Namo Bhootatma 2 is a 2023 Indian Kannada-language horror comedy film written and directed by Choreographer V. Murali and starring Komal Kumar, Lekha Chandra and Govinde Gowda. The film is a sequel to Namo Bhootatma (2014).

== Cast ==
- Komal Kumar as Arjun
- Lekha Chandra as Amrutha
- Govinde Gowda as Garuda
- Vaarrun Ravi as Shreyas
- Monica Gowda as Nandini
- Mahantesh Hiremath as Loose Manja
- Raaghu Ramanakoppa as Gopalakrishna
- Mimicry Gopi as Swami

== Soundtrack ==
The music was composed by Arun Andrew.

Track listing
| No. | Title | Lyrics | Singer(s) | Length |
|---|---|---|---|---|
| 1. | "Ayyo Ayyo" | Kaviraj | Vijay Prakash | 4:56 |
| 2. | "Namo Namo Re Boothathma" | Mohan (Bajarangi) | Chethan Naik, Airaa Udupi | 2:48 |
| Total length: |  |  |  | 7:44 |

== Reception ==
A critic from The New Indian Express wrote that "While the film may not achieve flawless victory, Komal Kumar’s presence makes it somewhat watchable. So prepare yourself for a visit to a spooky house, but only if you’re seeking laughter from cheesy jokes more than the real scares". A critic from The Times of India wrote that "If you are bored of content-oriented films and looking for something different, which can also induce a good amount of laughter and scare, Namo Bhootatma-2 can be enjoyed in theatres". A critic from Deccan Herald wrote that "The slapstick comedy sometimes evokes laughter but poor taste brings it down. The film begins with a promising premise but fails for want of a gripping narrative". A critic from The South First wrote that "Kannada actor Komal Kumar is the only saving grace in this sequel to his previous hit horror-comedy — Namo Bhoothathma".
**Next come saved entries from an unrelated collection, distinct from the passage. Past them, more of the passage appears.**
-- ==== Sys2Proof/Machine/Log.lean ====
section
/-!
DEFINITION. What every family writes besides its own state: MSI-X (R381), trace records (R515), mailbox messages of the
firmware (R407 to R409), the hardware event queue (R514), health (R473), and the error record with its log, history and
interrupt (R461 to R464).
-/

namespace Sys2Proof.Machine

/-! ### Interrupts -/

/-- An MSI-X vector of a function is raised: its message is written to host memory, or its pending bit is set while it is
masked (R381). -/
def raiseMsix (f v : Nat) (s : State) : State :=
  let e := msixOf s f v
  if e.masked then setMsix s f v { e with pending := true } else hostWrite s e.addr (leBytes 4 e.data)

/-! ### Trace (R515) -/

/-- The trace buffer holds 2^23 records. -/
def traceSize : Nat := 8388608

/-- A trace record goes to the buffer when tracing is on and its KIND is selected; POWER_MARK (4) always is. With WRAP 0 a full
buffer drops it. -/
def traceWrite (r : TraceRec) (s : State) : State :=
  let t := s.trace
  if bitOf t.ctl 0 && (r.kind == 4 || bitOf t.ctl (8 + r.kind)) then
    let full := (slookup t.buf t.writeIndex).isSome
    if full && !bitOf t.ctl 1 then
      { s with trace := { t with dropped := saturate 0xFFFFFFFF (t.dropped + 1) } }
    else
      { s with trace := { t with
          buf := sset t.buf t.writeIndex r
          writeIndex := (t.writeIndex + 1) % traceSize
          wrapped := t.wrapped || full } }
  else s

/-- A trace record with no operation of its own. -/
def traceOf (s : State) (kind tag a b : Nat) : TraceRec :=
  { time := now s, kind := kind, spec := false, discontinuity := false, exit := false, unit := 0xFFFF, tag := tag, a := a, b := b }

/-- A completed command leaves a COMMAND record: opcode and status. -/
def traceCommand (tag opcode status : Nat) (s : State) : State :=
  traceWrite (traceOf s 3 tag (opcode + 256 * status) 0) s

/-! ### Health (R472, R473) -/

/-- The crew is of a die the part has (R3). -/
def crewPresent (s : State) (c : Nat) : Bool := decide (c < Config.crews s.part)

/-- Active cores of a crew, 0 for one that is retired or absent (R472). -/
def activeCores (s : State) (c : Nat) : Nat :=
  let x := crewOf s c
  let n := popCount x.active 9
  if !crewPresent s c || x.sramFailed || n < 6 then 0 else n

/-- STATE of FLT_CREW: 0 FULL, 1 SHORT, 2 RETIRED, 3 ABSENT. -/
def crewState (s : State) (c : Nat) : Nat :=
  if !crewPresent s c then 3 else if activeCores s c = 0 then 2 else if activeCores s c < 8 then 1 else 0

/-- The numbers of the part's crews. -/
def crewList (s : State) : List Nat := List.range (Config.crews s.part)

/-- HEALTH is computed (R473). -/
def computeHealth (s : State) : State :=
  let up := (crewList s).filter (fun c => activeCores s c != 0)
  let level :=
    if up.length < Config.crewsRequired s.part || s.boot.stackFailed then 2
    else if up.length < Config.crews s.part then 1 else 0
  { s with boot := { s.boot with
      level := level
      short := up.any (fun c => activeCores s c < 8)
      serviceable := up.length
      activeCores := (up.map (activeCores s)).sum } }

/-- The HEALTH register. -/
def healthReg (s : State) : Nat :=
  s.boot.level + 4 * bit s.boot.short + 256 * s.boot.serviceable + 65536 * s.boot.activeCores

/-- The BOOT_STATUS register. -/
def bootReg (s : State) : Nat :=
  s.boot.stage + 256 * bit s.boot.ready + 32768 * bit s.boot.activating + 65536 * s.boot.error + 2 ^ 32 * s.boot.detail

/-- The REV register; STEPPING is 0xA1. -/
def revReg (s : State) : Nat :=
  0xA1 + 256 * s.boot.fwMajor + 65536 * s.boot.fwMinor + 2 ^ 24 * s.boot.fwPatch + 2 ^ 32 * s.boot.activeSlot

/-- The package has power and its clocks run (R483, R487). -/
def clocksRun (s : State) : Bool := s.pins.pwrok && !s.clk.stopped

/-- The serving firmware runs: it has started (stage HUB) and no activation holds it (R410, R512). -/
def fwRunning (s : State) : Bool :=
  decide (4 ≤ s.boot.stage) && s.boot.act != .held && !s.clk.stopped && s.boot.error == 0

/-! ### Mailbox messages of the firmware (R407 to R409) -/

/-- Host-side doorbell bits are set; an unmasked one raises VECTOR when IRQ_EN is 1 (R409). -/
def setHostBits (f bits : Nat) (s : State) : State :=
  let c := channelOf s f
  let s1 := setChannel s f { c with hostBits := c.hostBits ||| bits }
  if bitOf c.cfg 40 && (bits &&& (0xFFFFFFFF - fieldOf c.cfg 31 0)) != 0 then raiseMsix f (fieldOf c.cfg 36 32) s1 else s1

/-- The D2H direction has a free slot (R407). -/
def d2hRoom (c : Channel) : Bool := decide ((c.d2hProd + 32 - c.d2hCons) % 32 < 16)

/-- One message goes into the next D2H slot and is posted. -/
def d2hPut (f : Nat) (msg : List Byte) (s : State) : State :=
  let c := channelOf s f
  let s1 := setChannel s f { c with
    d2h := writeBytes c.d2h (64 * (c.d2hProd % 16)) (slice msg 0 64)
    d2hProd := (c.d2hProd + 1) % 32 }
  setHostBits f (if leAt msg 0 2 = 3 then 3 else 1) s1

/-- A message of the firmware: posted when its direction has space and the firmware runs, else held in order (R407). -/
def d2hPost (f : Nat) (msg : List Byte) (s : State) : State :=
  let c := channelOf s f
  if d2hRoom c && c.held.isEmpty && fwRunning s then d2hPut f msg s
  else setChannel s f { c with held := c.held ++ [msg] }

/-- A mailbox message: header and payload, zero beyond LEN. -/
def mailMessage (type response len cookie : Nat) (payload : List Byte) : List Byte :=
  leBytes 2 type ++ leBytes 1 response ++ leBytes 1 len ++ leBytes 4 cookie ++ slice (payload.take len) 0 56

/-! ### The hardware event queue (R514) -/

/-- An event is latched. While the firmware runs it takes the event at once; while activation holds it, the event waits. The
answer says whether the event was lost. -/
def latchEvent (e : Event) (s : State) : Bool × State :=
  let n := s.boot.evq.length
  if 4096 ≤ n then (true, { s with boot := { s.boot with losses := saturate 0xFFFFFFFF (s.boot.losses + 1) } })
  else
    let hw := max s.boot.highWater (n + 1)
    (false, { s with boot := { s.boot with highWater := hw, evq := if s.boot.act = .held then s.boot.evq ++ [e] else s.boot.evq } })

/-! ### Error records (R461 to R464) -/

/-- The class and the restart of an event code (R462): restart 0 none, 1 the shell, 2 every shell. Codes whose action depends on
the event take it from the caller. -/
def codeClass (code : Nat) : Nat :=
  if code ≤ 3 then 0
  else if code = 0x10 ∨ code = 0x12 ∨ code = 0x25 then 1
  else if code = 0x21 ∨ code = 0x32 ∨ code = 0x60 ∨ code = 0x61 then 3
  else 2

/-- The 64 bytes of an error record (R461). -/
def recordBytes (r : ErrRec) : List Byte :=
  leBytes 8 r.time ++ leBytes 4 r.seq ++ leBytes 1 r.cls ++ leBytes 1 r.action ++ leBytes 2 r.code ++ leBytes 1 r.unitKind
    ++ leBytes 1 0 ++ leBytes 2 r.unit
    ++ leBytes 1 (bit r.committed + 2 * bit r.isRepeat + 4 * bit r.suspect + 8 * bit r.nv + 16 * r.verdict) ++ leBytes 1 0
    ++ leBytes 2 r.fn ++ leBytes 4 r.tag ++ leBytes 2 r.ring ++ leBytes 2 r.pkg ++ leBytes 4 r.shell ++ leBytes 4 r.count
    ++ leBytes 8 (r.addr % 2 ^ 60 + 2 ^ 60 * r.space) ++ leBytes 8 r.detail0 ++ leBytes 6 r.detail1 ++ leBytes 1 1 ++ leBytes 1 0

/-- The crew a unit of the record belongs to, if it is a core or a crew. -/
def crewOfUnit (kind unit : Nat) : Option Nat := if kind = 3 then some (unit / 9) else if kind = 2 then some unit else none

/-- Attributed events of a unit that the history holds (R469, R477). -/
def historyOf (s : State) (u : UnitRef) : List HistRec := s.flt.history.filter (fun h => h.attributed == some u)

/-- Those that count toward HIST_LIMIT: within HIST_DAYS, or all of them when the calendar was not valid at one (R470). -/
def windowEvents (s : State) (u : UnitRef) : Nat :=
  let hs := historyOf s u
  let days := fieldOf s.flt.ctl 23 16
  if hs.any (fun h => !h.calValid) || !s.cal.valid then hs.length
  else (hs.filter (fun h => decide (s.cal.sec ≤ h.calSec + 86400 * days))).length

/-- The failure signature of a record (R477), taken with the history as it will stand with this record in it. -/
def signatureOf (s : State) (r : ErrRec) (who : Option UnitRef) : Signature :=
  let hs := match who with | some u => historyOf s u | none => []
  let first := (hs.getLast?.map HistRec.calSec).getD s.cal.sec
  { crewActive := match crewOfUnit r.unitKind r.unit with | some c => (crewOf s c).active | none => 0
    eventsTotal := hs.length + bit who.isSome
    eventsWindow := (match who with | some u => windowEvents s u | none => 0) + bit who.isSome
    firstCal := if s.cal.valid || hs.any HistRec.calValid then first else 0
    lastCal := s.cal.sec
    serviceable := s.boot.serviceable
    health := s.boot.level }

/-- A record joins the history; when it is full the oldest record without VERDICT PERMANENT makes room (R464). -/
def pushHistory (h : HistRec) (l : List HistRec) : List HistRec :=
  if l.length < 4096 then h :: l
  else
    match indexWhere (fun x : HistRec => x.record.verdict != 3) l.reverse with
    | some i => h :: (l.reverse.eraseIdx i).reverse
    | none => l

/-- The package number in a record: 0 while ALONE (R461). -/
def pkgNow (s : State) : Nat := if s.net.st = .alone then 0 else s.net.pkgNum

/-- The firmware posts LOG_NOTIFY and ERROR_RECORD for a record that names a function (R408, R463). Its COOKIE is no request's,
and is a free value (log entry 17). -/
def logNotify (f time : Nat) (s : State) : State :=
  let fr := takeFree s
  d2hPost f (mailMessage 3 0 8 (Config.freeValue fr.1).toNat (leBytes 8 time)) fr.2

/-- A record is written: it takes the next SEQ, enters the live log and, by R464, the history, and raises what R409, R408, R515,
R524 and FLT_CTL give it. who is the unit an attributed event is charged to (R469). -/
def logRecord (r0 : ErrRec) (who : Option UnitRef) (s : State) : State :=
  let nv := (decide (2 ≤ r0.cls) && decide (1 ≤ r0.unitKind) && decide (r0.unitKind ≤ 7)) || decide (2 ≤ r0.verdict)
  let r := { r0 with
    time := now s, seq := (s.flt.newest + 1) % 2 ^ 32, nv := nv, pkg := pkgNow s, shell := s.net.shellId }
  let hist : HistRec :=
    { record := r, sig := signatureOf s r who, calSec := s.cal.sec, calValid := s.cal.valid, attributed := who
      startup := s.flt.startups }
  let s1 := { s with flt := { s.flt with
    newest := r.seq
    live := (r :: s.flt.live).take 4096
    history := if nv then pushHistory hist s.flt.history else s.flt.history } }
  let s2 := if bitOf s.flt.ctl 0 && decide (2 ≤ r.cls) then raiseMsix 0 (fieldOf s.flt.ctl 5 1) s1 else s1
  let s3 := { s2 with pins := { s2.pins with gpio3 := s2.pins.gpio3 || decide (2 ≤ r.cls), ibis := s2.pins.ibis + 1 } }
  let s4 := traceWrite (traceOf s3 5 r.tag r.seq 0) s3
  if r.fn < 64 then logNotify r.fn r.time s4 else s4

/-- A software-class record about a function's command (R323, R376, R256). -/
def softRecord (code fn tag ring d0 d1 : Nat) (s : State) : State :=
  logRecord { cls := 0, action := 0, code := code, unitKind := 8, unit := fn, fn := fn, tag := tag, ring := ring, detail0 := d0, detail1 := d1 }
    none s

/-- A counter of FLT_CNT. -/
def countCeNear (n : Nat) (s : State) : State := { s with flt := { s.flt with ceNear := saturate 0xFFFFFF (s.flt.ceNear + n) } }
def countUe (n : Nat) (s : State) : State := { s with flt := { s.flt with ue := saturate 0xFF (s.flt.ue + n) } }

end Sys2Proof.Machine
end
A Sharadhaa, writing for New Indian Express, gave a rating of 2 out of 5 stars in her review of 'Namo Bhoothathma 2.' The film, directed by Murali, attempts to blend horror and comedy within the setting of an eerie haunted house. While the movie fulfills the requirement of an unsettling backdrop, it falls short in execution, relying on recycled and distasteful humor that may leave viewers wanting more innovative jokes. Komal Kumar's comedic timing shines, adding some charm to an otherwise lackluster film. Despite its shortcomings, the movie combines humor and supernatural intrigue, with Kumar's presence making it somewhat watchable for those seeking laughter from cheesy jokes more than genuine scares.